IF the intellectually property rights belonging to the company are not protected OR the e-commerce website does not have terms and conditions which are clearly communicated to the users of the site OR the manner in which e-contracts are formed on the website does not fulfilled the requirements for effective formation of contract THEN the legal risk exposure of the owner of the business is high

In a third-party procurement case, one of the if-then rules can be:

IF an outsourcing party that provides software development services does not provide any warranty to its client (say a company) that the former has not violated the intellectual property rights of third parties, AND there is no recourse for the company in terms of indemnity provisions against this outsourcing party, THEN the company that engages the outsourcing party would have a legal risk exposure in terms of potential liability to other third parties for the violation of intellectual property rights.

The legal knowledge of the domain experts can be objective or subjective and it can be both certain or uncertain. It could be sourced from publicly available sources or be privileged information that is obtained from transactions based on the lawyer-client confidentiality requirements. The challenge in designing a rigorous expert system for a legal risk management framework is to translate the objective or subjective knowledge of the legal problem at hand into predictions or likelihood of certain types of ‘output’ events resulting.

The aim of developing this legal risk management system is to produce a seamless systems-based and IT-driven workflow process that should preferably be embedded in the enterprise’s day-to-day operations. This clearly has to be done with the aid of professional legal advisers who not only understand IT but should also have domain expertise in IT law. The ultimate objective in designing such a system is to create a system which does not require the inputs of the lawyers every time a legal risk issue has been identified and a solution is required. This assumes of course that a legal issue or problem can be identified by the non-lawyer involved in the day-to-day work at the operational level.

The design of such a structured legal risk management system driven by expert systems, however, is not without problems. For a start, there can be uncertainties in both the likelihood of the input events as well as the uncertainty of the rules themselves (eg, the legal requirements for violation of intellectual property rights). The parameters in assessing the legal risk exposures may also be vague and it is often these ‘shades of grey’ that are likely to cause difficulties in the design of the system.

The utmost care must therefore be exercised in the design of the rules and the ‘if-then’ logic.

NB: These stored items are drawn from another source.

-- ==== Sys2Proof/Machine/Load.lean ====
section
/-! DEFINITION. PROGRAM_LOAD: the checks of R213 on an executable and its load image, the placement (R5, R214, R463), and
the effect of an accepted load (R127, R326, R400, R404). -/

namespace Sys2Proof.Machine

/-! ### Check 1: format -/

/-- Virtual cores of the grid. -/
def Exe.vcores (x : Exe) : Nat := x.header.gridW * x.header.gridH
/-- The executable is parameterised by core count (header flags, bit 1). -/
def Exe.parameterised (x : Exe) : Bool := bitAt x.header.flags 1
/-- Magic of an executable and of a load image, little-endian. -/
def exeMagic : BitVec 32 := 0x31585044
def imageMagic : BitVec 32 := 0x314D494C

/-- Header: magic, format, ranges and reserved bits (R208). -/
def headerOk (h : ExeHeader) : Bool :=
  h.magic == exeMagic && h.formatMajor == 1 && decide (h.caps.toNat < 16) && decide (h.flags.toNat < 8) && h.reserved == 0 &&
    decide (1 ≤ h.gridW ∧ h.gridW ≤ 2048 ∧ 1 ≤ h.gridH ∧ h.gridH ≤ 2048) && decide (1 ≤ h.skeinSize ∧ h.skeinSize ≤ 1024) &&
    periodCodes.contains h.pcMin.toNat && periodCodes.contains h.pcMax.toNat && decide (h.pcMin.toNat ≤ h.pcMax.toNat) &&
    decide (h.retries.toNat ≤ 3) && decide (1 ≤ h.kernels ∧ h.kernels ≤ 65535)

/-- Section types that must stand once (table "Section types"). -/
def requiredSections : List Nat := [0x01, 0x02, 0x03, 0x09, 0x0A]

/-- Every pair of a list, in order, satisfies `ok`. -/
def pairsOk {α : Type} (ok : α → α → Bool) : List α → Bool
  | [] => true
  | a :: t => t.all (ok a) && pairsOk ok t

/-- Section table (R208, R209): the sections follow the header and the table. -/
def sectionsOk (x : Exe) : Bool :=
  let head := 128 + 16 * x.sections.length
  decide (head ≤ x.file.length) &&
    (x.sections.all fun e => decide (1 ≤ e.stype.toNat) && decide (e.stype.toNat ≤ 0x0F) && e.reserved == 0 &&
      e.offset % 64 == 0 && decide (head ≤ e.offset) && decide (e.offset + e.length ≤ x.file.length)) &&
    pairsOk (fun a b => a.stype != b.stype && !rangesMeet a.offset a.length b.offset b.length) x.sections &&
    requiredSections.all fun t => x.sections.any fun e => e.stype.toNat == t

/-- Reserved fields and codes of the sections (R179, R210). -/
def recordsOk (x : Exe) : Bool :=
  (x.warps.all fun w => (w.kind == 1 || w.kind == 2) && !w.reserved) && (x.barriers.all fun b => b.reservedZero && decide (b.final ≤ 1))

/-- The five engines with their streams on a virtual core. -/
def Exe.engStreams (x : Exe) (v : Nat) : List (Eng × List W64) := allEngines.zip (Exe.streamsOf x v)

/-- The virtual cores that the executable holds streams for. -/
def Exe.allV (x : Exe) : List Nat := List.range x.streams.length

/-- A condition on every stream. -/
def Exe.everyStream (x : Exe) (ok : Nat → Eng → List W64 → Bool) : Bool :=
  (Exe.allV x).all fun v => (Exe.engStreams x v).all fun es => ok v es.1 es.2

/-- Check 1 of R213: format, sections, reserved fields and encodings (R91, R125). -/
def formatOk (x : Exe) : Bool :=
  headerOk x.header && sectionsOk x && recordsOk x && Exe.everyStream x fun _ e ws => ws.all (legalWord e)

/-! ### Check 2: structure -/

/-- Kernel lengths (R215), the sizes of the per-core sections (R210, R214), and stream lengths (R127). -/
def shapeOk (x : Exe) : Bool :=
  x.kernels.length == x.header.kernels && (x.kernels.all fun k => decide (1 ≤ k.frames ∧ k.frames ≤ 250)) &&
    x.streams.length == Exe.vcores x && x.members.length == Exe.vcores x &&
    (x.members.all fun m => decide (m.vmodule < x.header.skeinSize ∧ m.die < 12 ∧ m.localIdx < 144)) &&
    (if Exe.parameterised x then Exe.vcores x == x.header.coresMax && decide (x.header.coresMin ≤ x.header.coresMax)
     else x.header.coresMin == 0 && x.header.coresMax == 0) &&
    (x.images.all fun e => decide (e.vcore < Exe.vcores x)) &&
    (Exe.allV x).all fun v => decide (((Exe.streamsOf x v).map List.length).foldl (· + ·) 0 ≤ 24576)

/-- Manifest entry of a routine that has a body for an engine. -/
def libRoutine (lib : Option Library) (e : Eng) (n : Nat) : Option LibEntry :=
  lib.bind fun l => l.entries.find? fun r => r.number == n && r.engines.getLsbD e.num

/-- Loops and calls of a stream from word `i` on, nested at most `depth` deep, with the open loops innermost first as
(position of the ENDLOOP, body length) (R143 to R147, R155). -/
def loopsOk (lib : Option Library) (e : Eng) (depth : Nat) : Nat → List (Nat × Nat) → List W64 → Bool
  | _, st, [] => st.isEmpty
  | i, st, v :: t =>
    let w := wordOps v
    match wordOp v with
    | 0x03 =>
      let len := fld w 24 16
      decide (1 ≤ len ∧ len ≤ 24575) && decide (st.length < depth) && (!bitAt (wordMod v) 5 || fld w 0 24 != 0) &&
        loopsOk lib e depth (i + 1) ((i + 1 + len, len) :: st) t
    | 0x04 =>
      match st with
      | (p, len) :: st' => p == i && fld w 0 16 == len && loopsOk lib e depth (i + 1) st' t
      | [] => false
    | 0x05 =>
      match libRoutine lib e (fld w 0 12) with
      | some r => decide (st.length + r.loopDepth ≤ depth) && loopsOk lib e depth (i + 1) st t
      | none => false
    | 0x06 => false
    | _ => loopsOk lib e depth (i + 1) st t

/-- Words of a routine for an engine, from its entry up to its RET, if there is one. -/
def routineWords (body : List W64) (entry : Nat) : Option (List W64) :=
  let rest := body.drop (entry - 24576)
  let ws := rest.takeWhile fun v => wordOp v != 0x06
  if entry < 24576 ∨ rest.length ≤ ws.length then none else some ws

/-- MXE modes that can be in force at a point of the stream (R72). -/
structure Modes where
  regs : Bool
  psm : Bool
  deriving DecidableEq, Repr

/-- Modes possible on either of two ways. -/
def Modes.or (a b : Modes) : Modes := { regs := a.regs || b.regs, psm := a.psm || b.psm }

/-- An MMUL or MLDL keeps the limits of every mode that can be in force (R72, R75). -/
def Modes.allow (p : Modes) (v : W64) : Bool :=
  let t := (wordMod v).toNat + 1
  match wordOp v with
  | 0x43 => (!p.psm || decide (8 ≤ t)) && (!p.regs || decide (t ≤ 4 ∧ fld (wordOps v) 2 2 + t ≤ 4))
  | 0x44 => !p.psm
  | _ => true

/-- Follow MXE words in execution order from the modes that can be in force (R72): the modes after them, or none where a
word breaks a limit. A body runs again from the modes that it leaves; a loop that may run zero times keeps the modes
before it. Each call takes one of `fuel`, of which the words left and two bodies of routines need no more. -/
def mxeModes (lib : Option Library) : Nat → Modes → List W64 → Option Modes
  | 0, _, _ => none
  | _, p, [] => some p
  | n + 1, p, v :: t =>
    let w := wordOps v
    match wordOp v with
    | 0x03 =>
      let body := t.take (fld w 24 16)
      let rest := t.drop (fld w 24 16)
      if !bitAt (wordMod v) 5 && fld w 0 24 == 0 then mxeModes lib n p rest
      else do
        let q ← mxeModes lib n p body
        let _ ← mxeModes lib n (p.or q) body
        mxeModes lib n (if bitAt (wordMod v) 5 then p.or q else q) rest
    | 0x05 => do
      let l ← lib
      let r ← libRoutine lib .mxe (fld w 0 12)
      let q ← mxeModes lib n p (((r.eng[0]?).bind fun x => routineWords l.body x.entry).getD [])
      mxeModes lib n q t
    | 0x40 => mxeModes lib n { regs := !bitAt w 12, psm := bitAt w 12 } t
    | _ => if p.allow v then mxeModes lib n p t else none

/-- The MXE stream keeps the limits of R72 and R75 from the configuration of R461 on. -/
def modesOk (lib : Option Library) (e : Eng) (ws : List W64) : Bool :=
  let bodies := match lib with
    | some l => l.body.length
    | none => 0
  e != .mxe || (mxeModes lib (ws.length + 2 * bodies + 3) { regs := true, psm := false } ws).isSome

/-- A program names no library counter (R133). -/
def countersOk (v : W64) : Bool :=
  let w := wordOps v
  match wordOp v with
  | 0x07 => decide (fld w 0 6 < 56)
  | 0x08 => decide (fld w 0 6 < 56)
  | 0x0A => decide (fld w 0 6 < 56)
  | 0x7D => decide (fld w 32 6 < 56)
  | 0x7E => decide (fld w 32 6 < 56)
  | 0x7F => decide (fld w 32 6 < 56)
  | _ => true

/-- A counter field of an entry: 0 to 55, or none (R133, R210). -/
def counterFieldOk (c : Byte) : Bool := decide (c.toNat < 56) || c == 0xFF

/-- Barrier entries of a virtual core, in order. -/
def Exe.barriersOf (x : Exe) (v : Nat) : List BarrierEntry := x.barriers.filter fun b => b.vcore == v

/-- A non-empty stream ends in a final BARRIER, and every BARRIER names an entry of the virtual core (R141, R142). -/
def streamEnds (x : Exe) (v : Nat) (ws : List W64) : Bool :=
  ws.isEmpty ||
    ((ws.getLast?.any fun l => wordOp l == 0x0B && wordMod l == 1) &&
      ws.all fun l => wordOp l != 0x0B || decide (fld (wordOps l) 0 12 < (Exe.barriersOf x v).length))

/-- Mask of the engines with a non-empty stream on a virtual core. -/
def Exe.engineMask (x : Exe) (v : Nat) : Nat :=
  (Exe.engStreams x v).foldl (fun m es => if es.2.isEmpty then m else m + 2 ^ es.1.num) 0

/-- Barrier entries: one for each virtual core and kernel, with the engines of the non-empty streams (R141, R210). -/
def barriersOk (x : Exe) : Bool :=
  x.barriers.length == x.streams.length * x.kernels.length &&
    (Exe.allV x).all fun v =>
      let bs := Exe.barriersOf x v
      ((List.range x.kernels.length).all fun k => (bs.filter fun b => b.kernel == k).length == 1) &&
        bs.all fun b => (b.final == 1) == (b.kernel + 1 == x.kernels.length) && b.engines.toNat == Exe.engineMask x v

/-- Words of all streams of a virtual core. -/
def Exe.wordsOf (x : Exe) (v : Nat) : List W64 := (Exe.streamsOf x v).flatten

/-- A GDISP of the virtual core names a bobbin (R111, R179). -/
def dispNames (x : Exe) (v n : Nat) : Bool :=
  (Exe.wordsOf x v).any fun l =>
    let b0 := fld (wordOps l) 38 8
    wordOp l == 0x72 && decide (b0 ≤ n ∧ n < b0 + (fld (wordOps l) 27 6 + 1))

/-- One bobbin descriptor (table "Bobbin descriptor"). -/
def bobbinOk (x : Exe) (b : BobbinEntry) : Bool :=
  let d := b.desc
  let o := Bob.of b.number d
  decide (b.number < 256) && decide (b.vcore < Exe.vcores x) && o.base % 64 == 0 && (o.space == 1 || o.space == 2) &&
    fld d 34 6 == 0 && decide (64 ≤ o.size ∧ o.size ≤ 64 * 49152) && decide (o.base + o.size ≤ spaceSize o.space) &&
    decide (o.producer ≤ 6) && decide (o.consumer ≤ 4) && o.producer != o.consumer && (o.init == 0 || o.init == 2) &&
    (decide (o.grace ≤ 1024) || o.grace == 0x7FF) && fld d 75 5 == 0 && fld d 96 32 == 0 &&
    (if dispNames x b.vcore b.number then o.capacity != 0 && o.capacity == o.size / 8 else o.capacity == 0)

A particular legal problem more often than not can have multiple and often very different dimensions and the limit of the system will be apparent as projections can only be based on one element out of many in the legal diagnostic review. This is the limit of any expert system that purports to manage complex legal risk assessment issue. But where the rules of law or the outcome of legal judgment can be clearly laid out in terms of the if/then rule, I see no reason why a reasonably effective legal risk management system cannot be designed that will improve the overall process of legal risk management by enterprises. n

Zaid Hamzah is an Advocate & Solicitor of the Supreme Court of Singapore and he is currently the CEO of Lexfutura (Global) as well as Managing Director of i-Knowledge Technologies Private Limited, Singapore, a legal technology solutions provider. Zaid is also an Adjunct Lecturer on Strategic Management of Legal Issues in e-Business at the Graduate School of Business at the National University of Singapore. He can be reached at


1. Excluding criminal issues as well as the law concerning defamation which is outside the purview of this article.

2. The planning phase includes defining the enterprise mission, performing internal analysis and evaluating the external environment. During the implementation phase, legal managers for example would select an appropriate strategy based on the information gathered in the planning phase and translate the strategy into organisational actions.